美文网首页
Pytorch学习笔记(7) 通过简单的例子深入理解Pytorc

Pytorch学习笔记(7) 通过简单的例子深入理解Pytorc

作者: 银色尘埃010 | 来源:发表于2020-04-07 00:22 被阅读0次

本教程通过一些实例介绍Pytorch中的一些基本概念.
Pytorch 提供以下两个核心功能:

  • Tensor向量,可以实现和numpy一样的快速运算,而且可以在CPU上运行
  • 自动求导以构建和训练神经网络
    以下使用全连接Relu网络作为例子。这个网络模型只包含一个隐藏层,通过梯度下降进行优化,z最小化输入输出之间的欧式距离(Euclidean distance)。输入输出都是随机生成的数据,只是为了演示。

一、Tensors

热身:Numpy

在使用Pytorch之前,首先使用numpy来实现这个网络模型。
numpy提供了n维的数组对象,同时提供了很多运算函数来“操纵”这些数组。Numpy是一个科学计算通用框架。它本身并不知道任何关于图计算、深度学习和梯度。但是我们可以很简单地使用numpy构建一个可以匹配随机数据的两层网络模型,手动地实现前向和反向传播。

import numpy as np

# N is batch size; D_in is input dimension;
# H is hidden dimension; D_out is output dimension.
N, D_in, H, D_out = 64, 1000, 100, 10

# Create random input and output data
x = np.random.randn(N, D_in)
y = np.random.randn(N, D_out)

# Randomly initialize weights
w1 = np.random.randn(D_in, H)
w2 = np.random.randn(H, D_out)

learning_rate = 1e-6
for t in range(500):
    # Forward pass: compute predicted y
    h = x.dot(w1)
    h_relu = np.maximum(h, 0)
    y_pred = h_relu.dot(w2)

    # Compute and print loss
    loss = np.square(y_pred - y).sum()
    print(t, loss)

    # Backprop to compute gradients of w1 and w2 with respect to loss
    grad_y_pred = 2.0 * (y_pred - y)
    grad_w2 = h_relu.T.dot(grad_y_pred)
    grad_h_relu = grad_y_pred.dot(w2.T)
    grad_h = grad_h_relu.copy()
    grad_h[h < 0] = 0
    grad_w1 = x.T.dot(grad_h)

    # Update weights
    w1 -= learning_rate * grad_w1
    w2 -= learning_rate * grad_w2

实现了一个最简单的模型,虽然没有实际意义,但是帮助我们理解前向传播和反向传播,同时可以自己动手推导导数。

Pytorch: Tensors

Numpy是一个伟大的框架,但是它不能利用GPU进行加速运算。对于现代的神经网络,GPU至少提供了50倍以上的加速,所以Numpy无法满足现代机器学习的需求。
这里,我们介绍PyTorch最基础的概念:Tensor. Pytorch的Tensor在概念上和Numpy的数组相似,也是n-维的数组,同时PyTorch也提供了很多方法进行数组的计算。基于此,Tensor还可以追踪计算图和梯度。他们都是科学计算中很有用的工具。
和Numpy不同的是,PyTorch的Tensor还可以利用GPU进行数学计算。你可以在GPU上运行Tensor,你只需要将数据转化为一个新的数据类型。
下面一个例子中,我们使用PyTorch的Tensor来构建一个两层网络来匹配随机数据。想上面的Numpy例子一样,我们手动通过网络的前向和反向传播。


import torch


dtype = torch.float
device = torch.device("cpu")
# device = torch.device("cuda:0") # Uncomment this to run on GPU

# N is batch size; D_in is input dimension;
# H is hidden dimension; D_out is output dimension.
N, D_in, H, D_out = 64, 1000, 100, 10

# Create random input and output data
x = torch.randn(N, D_in, device=device, dtype=dtype)
y = torch.randn(N, D_out, device=device, dtype=dtype)

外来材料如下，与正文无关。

-- ==== Sys2Proof/Laws/Keeps7.lean ====
section
/-!
SUPPORT. What the operations of Machine/GeckoOps.lean, Machine/InstOps.lean, Machine/Switch.lean
leave alone: each keeps the queue, every output already made, and the canonical forms (Safety.lean's Keeps).
-/
namespace Sys2Proof.Machine

open Sys2Proof

set_option linter.unusedTactic false
set_option linter.unreachableTactic false
set_option linter.unnecessarySeqFocus false

theorem pushCompl_keeps {a0 : State} (s : State) (i : Nat) (k : Nat) (b : List Byte) (hk : Keeps a0 s) :
    Keeps a0 (pushCompl s i k b) := by
  unfold pushCompl
  iterate 40 all_goals first
    | with_reducible assumption | with_reducible apply setInst_keeps | with_reducible apply instMsix_keeps | with_reducible apply Keeps.ite

theorem moveBack_keeps {a0 : State} (s : State) (c : Nat) (hk : Keeps a0 s) :
    Keeps a0 (moveBack s c) := by
  unfold moveBack
  iterate 40 all_goals first | with_reducible assumption | with_reducible apply setCtx_keeps | with_reducible apply Keeps.ite

theorem dropTables_keeps {a0 : State} (s : State) (hk : Keeps a0 s) :
    Keeps a0 (dropTables s) := by
  unfold dropTables
  iterate 40 all_goals first
    | intro _ | with_reducible assumption | with_reducible apply wr_keeps | with_reducible apply setInst_keeps | with_reducible apply cmdEnd_keeps
    | with_reducible apply Keeps.ite | with_reducible apply Keeps.foldl
    | fail_if_no_progress (with_reducible refine Keeps.lit rfl rfl rfl rfl rfl rfl rfl rfl ?_)

theorem endInvocation_keeps {a0 : State} (s : State) (c : Nat) (status : Nat) (hk : Keeps a0 s) :
    Keeps a0 (endInvocation s c status) := by
  unfold endInvocation
  iterate 40 all_goals first
    | with_reducible assumption | with_reducible apply setCtx_keeps | with_reducible apply pushCompl_keeps | with_reducible apply instEvent_keeps
    | with_reducible apply clusterEvent_keeps | with_reducible apply bump_keeps | with_reducible apply moveBack_keeps
    | with_reducible apply dropTables_keeps | with_reducible apply wakeBlocked_keeps | with_reducible apply Keeps.ite

theorem stepFault_keeps {a0 : State} (s : State) (c : Nat) (kind : Nat) (detail : Nat) (addr : Nat) (hk : Keeps a0 s) :
    Keeps a0 (stepFault s c kind detail addr) := by
  unfold stepFault
  iterate 40 all_goals first
    | with_reducible assumption | with_reducible apply clusterEvent_keeps | with_reducible apply bump_keeps
    | with_reducible apply endInvocation_keeps | with_reducible apply setCtx_keeps | with_reducible apply Keeps.ite

theorem account_keeps {a0 : State} (s : State) (c : Nat) (hk : Keeps a0 s) :
    Keeps a0 (account s c) := by
  unfold account
  iterate 40 all_goals first
    | with_reducible assumption | with_reducible apply setCtx_keeps | with_reducible apply clusterEvent_keeps | with_reducible apply bump_keeps
    | with_reducible apply instEvent_keeps | with_reducible apply Keeps.ite

theorem faultStep_keeps {a0 : State} (s : State) (c : Nat) (kind : Nat) (detail : Nat) (addr : Nat) (hk : Keeps a0 s) :
    Keeps a0 (faultStep s c kind detail addr) := by
  unfold faultStep
  iterate 40 all_goals first | with_reducible assumption | with_reducible apply stepFault_keeps | with_reducible apply account_keeps

theorem nextStep_keeps {a0 : State} (s : State) (c : Nat) (hk : Keeps a0 s) :
    Keeps a0 (nextStep s c) := by
  unfold nextStep
  iterate 40 all_goals first | with_reducible assumption | with_reducible apply setCtx_keeps

theorem retire_keeps {a0 : State} (s : State) (c : Nat) (hk : Keeps a0 s) :
    Keeps a0 (retire s c) := by
  unfold retire
  iterate 40 all_goals first | with_reducible assumption | with_reducible apply nextStep_keeps | with_reducible apply account_keeps

theorem finishStep_keeps {a0 : State} (s : State) (c : Nat) (p : Pend) (hk : Keeps a0 s) :
    Keeps a0 (finishStep s c p) := by
  unfold finishStep
  iterate 40 all_goals first
    | with_reducible assumption | with_reducible apply endSample_keeps | with_reducible apply clusterEvent_keeps | with_reducible apply setCtx_keeps
    | with_reducible apply faultStep_keeps | with_reducible apply retire_keeps | with_reducible apply Keeps.ite

theorem failReads_keeps {a0 : State} (s : State) (l : List (Nat × Nat)) (code : Nat) (detail : Nat) (hk : Keeps a0 s) :
    Keeps a0 (failReads s l code detail) := by
  unfold failReads
  iterate 40 all_goals first | intro _ | with_reducible assumption | with_reducible apply finishStep_keeps | with_reducible apply Keeps.foldl | split

theorem dropReads_keeps {a0 : State} (s : State) (l : List (Nat × Nat)) (hk : Keeps a0 s) :
    Keeps a0 (dropReads s l) := by
  unfold dropReads
  iterate 40 all_goals first | with_reducible assumption | with_reducible apply failReads_keeps

theorem stopRun_keeps {a0 : State} (s : State) (c : Nat) (hk : Keeps a0 s) :
    Keeps a0 (stopRun s c) := by
  unfold stopRun
  iterate 40 all_goals first | with_reducible assumption | with_reducible apply stepFault_keeps | with_reducible apply Keeps.ite

theorem rebind_keeps {a0 : State} (s : State) (c : Nat) (r : Nat) (hk : Keeps a0 s) :
    Keeps a0 (rebind s c r) := by
  unfold rebind
  iterate 40 all_goals first | with_reducible assumption | with_reducible apply setCtx_keeps

theorem setRing_keeps {a0 : State} (s : State) (i : Nat) (k : Nat) (l : List (List Byte)) (hk : Keeps a0 s) :
    Keeps a0 (setRing s i k l) := by
  unfold setRing
  iterate 40 all_goals first | with_reducible assumption | with_reducible apply setInst_keeps

theorem completeUnserved_keeps {a0 : State} (s : State) (i : Nat) (hk : Keeps a0 s) :
    Keeps a0 (completeUnserved s i) := by
  unfold completeUnserved
  iterate 40 all_goals first
    | intro _ | with_reducible assumption | with_reducible apply pushCompl_keeps | with_reducible apply setRing_keeps
    | with_reducible apply Keeps.ite | with_reducible apply Keeps.foldl

theorem countBound_keeps {a0 : State} (s : State) (i : Nat) (hk : Keeps a0 s) :
    Keeps a0 (countBound s i) := by
  unfold countBound
  iterate 40 all_goals first | with_reducible assumption | with_reducible apply wr_keeps

theorem placeTables_keeps {a0 : State} (s : State) (i : Nat) (hk : Keeps a0 s) :
    Keeps a0 (placeTables s i) := by
  unfold placeTables
  iterate 40 all_goals first
    | intro _ | with_reducible assumption | with_reducible apply wr_keeps | with_reducible apply Keeps.foldl
    | fail_if_no_progress (with_reducible refine Keeps.lit rfl rfl rfl rfl rfl rfl rfl rfl ?_)

theorem bindingsWrite_keeps {a0 : State} (s : State) (e : Nat) (start : Nat) (recs : List Nat) (hk : Keeps a0 s) :
    KeepsP a0 (bindingsWrite s e start recs) := by
  unfold bindingsWrite
  iterate 40 all_goals first
    | intro _ | with_reducible assumption | with_reducible apply rebind_keeps | with_reducible apply wrTbl_keeps
    | with_reducible apply completeUnserved_keeps | with_reducible apply countBound_keeps | with_reducible apply placeTables_keeps
    | with_reducible apply wakeBlocked_keeps | with_reducible apply KeepsP.ite
    | fail_if_no_progress (with_reducible apply KeepsP.mk' <;> try with_reducible apply KeepsP.fst) | with_reducible apply Keeps.foldl

theorem moveContexts_keeps {a0 : State} (s : State) (e : Nat) (hk : Keeps a0 s) :
    KeepsP a0 (moveContexts s e) := by
  unfold moveContexts
  iterate 40 all_goals first
    | intro _ | with_reducible assumption | with_reducible apply setCtx_keeps | with_reducible apply endInvocation_keeps
    | with_reducible apply completeUnserved_keeps | fail_if_no_progress (with_reducible apply KeepsP.mk' <;> try with_reducible apply KeepsP.fst)
    | with_reducible apply Keeps.foldl

theorem engineReturns_keeps {a0 : State} (s : State) (e : Nat) (hk : Keeps a0 s) :
    Keeps a0 (engineReturns s e) := by
  unfold engineReturns
  iterate 40 all_goals first
    | with_reducible assumption | with_reducible apply wr_keeps | with_reducible apply moveBack_keeps | with_reducible apply Keeps.foldl

theorem engineTargetWrite_keeps {a0 : State} (s : State) (e : Nat) (v : Nat) (hk : Keeps a0 s) :
    KeepsP a0 (engineTargetWrite s e v) := by
  unfold engineTargetWrite
  iterate 40 all_goals first
    | with_reducible assumption | with_reducible apply wr_keeps | with_reducible apply moveContexts_keeps | with_reducible apply engineReturns_keeps
    | with_reducible apply KeepsP.ite | fail_if_no_progress (with_reducible apply KeepsP.mk' <;> try with_reducible apply KeepsP.fst)
    | fail_if_no_progress (with_reducible refine Keeps.lit rfl rfl rfl rfl rfl rfl rfl rfl ?_)

theorem unloadTable_keeps {a0 : State} (s : State) (tb : Nat) (hk : Keeps a0 s) :
    Keeps a0 (unloadTable s tb) := by
  unfold unloadTable
  iterate 40 all_goals first
    | with_reducible assumption | with_reducible apply dropTables_keeps | with_reducible apply wr_keeps
    | fail_if_no_progress (with_reducible refine Keeps.lit rfl rfl rfl rfl rfl rfl rfl rfl ?_) | split

theorem loadImage_keeps {a0 : State} (s : State) (owner : Nat) (v : List Byte) (hk : Keeps a0 s) :
    KeepsP a0 (loadImage s owner v) := by
  unfold loadImage
  iterate 40 all_goals first
    | with_reducible assumption | with_reducible apply wr_keeps | with_reducible apply dropTables_keeps | with_reducible apply KeepsP.ite
    | fail_if_no_progress (with_reducible apply KeepsP.mk' <;> try with_reducible apply KeepsP.fst)
    | fail_if_no_progress (with_reducible refine Keeps.lit rfl rfl rfl rfl rfl rfl rfl rfl ?_) | split

theorem spendCycle_keeps {a0 : State} (s : State) (e : Nat) (slot : Nat) (hk : Keeps a0 s) :
    Keeps a0 (spendCycle s e slot) := by
  unfold spendCycle
  iterate 40 all_goals first | with_reducible assumption | fail_if_no_progress (with_reducible refine Keeps.lit rfl rfl rfl rfl rfl rfl rfl rfl ?_)

theorem issue_keeps {a0 : State} (s : State) (c : Nat) (op : Nat) (f : StepF) (body : State → State) (hbody : ∀ a x, Keeps a x → Keeps a (body x)) (hk : Keeps a0 s) :
    Keeps a0 (issue s c op f body) := by
  unfold issue
  iterate 40 all_goals first
    | with_reducible assumption | with_reducible apply hbody | with_reducible apply spendCycle_keeps | with_reducible apply stepFault_keeps
    | with_reducible apply faultStep_keeps | with_reducible apply Keeps.ite

theorem plainStep_keeps {a0 : State} (s : State) (c : Nat) (op : Nat) (f : StepF) (g : Ctx → Ctx) (hk : Keeps a0 s) :
    Keeps a0 (plainStep s c op f g) := by
  unfold plainStep
  iterate 40 all_goals first
    | intro _ | with_reducible assumption | with_reducible apply issue_keeps | with_reducible apply retire_keeps | with_reducible apply setCtx_keeps

theorem aluStep_keeps {a0 : State} (s : State) (c : Nat) (op : Nat) (f : StepF) (g : Nat → Nat → Nat → Flags → Alu) (hk : Keeps a0 s) :
    Keeps a0 (aluStep s c op f g) := by
  unfold aluStep
  iterate 40 all_goals first | with_reducible assumption | with_reducible apply plainStep_keeps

# Randomly initialize weights
w1 = torch.randn(D_in, H, device=device, dtype=dtype)
w2 = torch.randn(H, D_out, device=device, dtype=dtype)

learning_rate = 1e-6
for t in range(500):
    # Forward pass: compute predicted y
    h = x.mm(w1)
    h_relu = h.clamp(min=0)
    y_pred = h_relu.mm(w2)

    # Compute and print loss
    loss = (y_pred - y).pow(2).sum().item()
    if t % 100 == 99:
        print(t, loss)

    # Backprop to compute gradients of w1 and w2 with respect to loss
    grad_y_pred = 2.0 * (y_pred - y)
    grad_w2 = h_relu.t().mm(grad_y_pred)
    grad_h_relu = grad_y_pred.mm(w2.t())
    grad_h = grad_h_relu.clone()
    grad_h[h < 0] = 0
    grad_w1 = x.t().mm(grad_h)

    # Update weights using gradient descent
    w1 -= learning_rate * grad_w1
    w2 -= learning_rate * grad_w2

二、Autograd

PyTorch:Tensors and autograd

在上述例子中,我们必须手动去实现神经网络中前向和反向传播的过程。对于一些不是特别大的网络—— 例如前面的两层网络——不是一个特别困难的事情,但是如果网络变得很复杂,那么计算过程就会变得很困难。
值得感谢的是,我们可以通过自动求导机制自动计算神经网络中的反向传播过程。autograd包提供了这个功能。当使用autograd的时候,你构建的网络的前向传播过程会定义一张计算图,图中的节点(Nodes)是Tensor,图中的边(edges) 是 将输入张量计算到输出张量的函数,通过这个图的反向传播可以轻松地计算梯度。
这个过程听起来很复杂,但是实际使用中很简单。每一个Tensor代表一个计算图中的节点。如果x是一个包含x.requires_grad=True的Tensor,x.grad是另一个张量,保存了关于x的梯度的标量值。
同样,使用PyTorch的Tensor和autograd来改写前面的例子。

# -*- coding: utf-8 -*-
import torch

dtype = torch.float
device = torch.device("cpu")
# device = torch.device("cuda:0") # Uncomment this to run on GPU

# N is batch size; D_in is input dimension;
# H is hidden dimension; D_out is output dimension.
N, D_in, H, D_out = 64, 1000, 100, 10

# Create random Tensors to hold input and outputs.
# Setting requires_grad=False indicates that we do not need to compute gradients
# with respect to these Tensors during the backward pass.
x = torch.randn(N, D_in, device=device, dtype=dtype)
y = torch.randn(N, D_out, device=device, dtype=dtype)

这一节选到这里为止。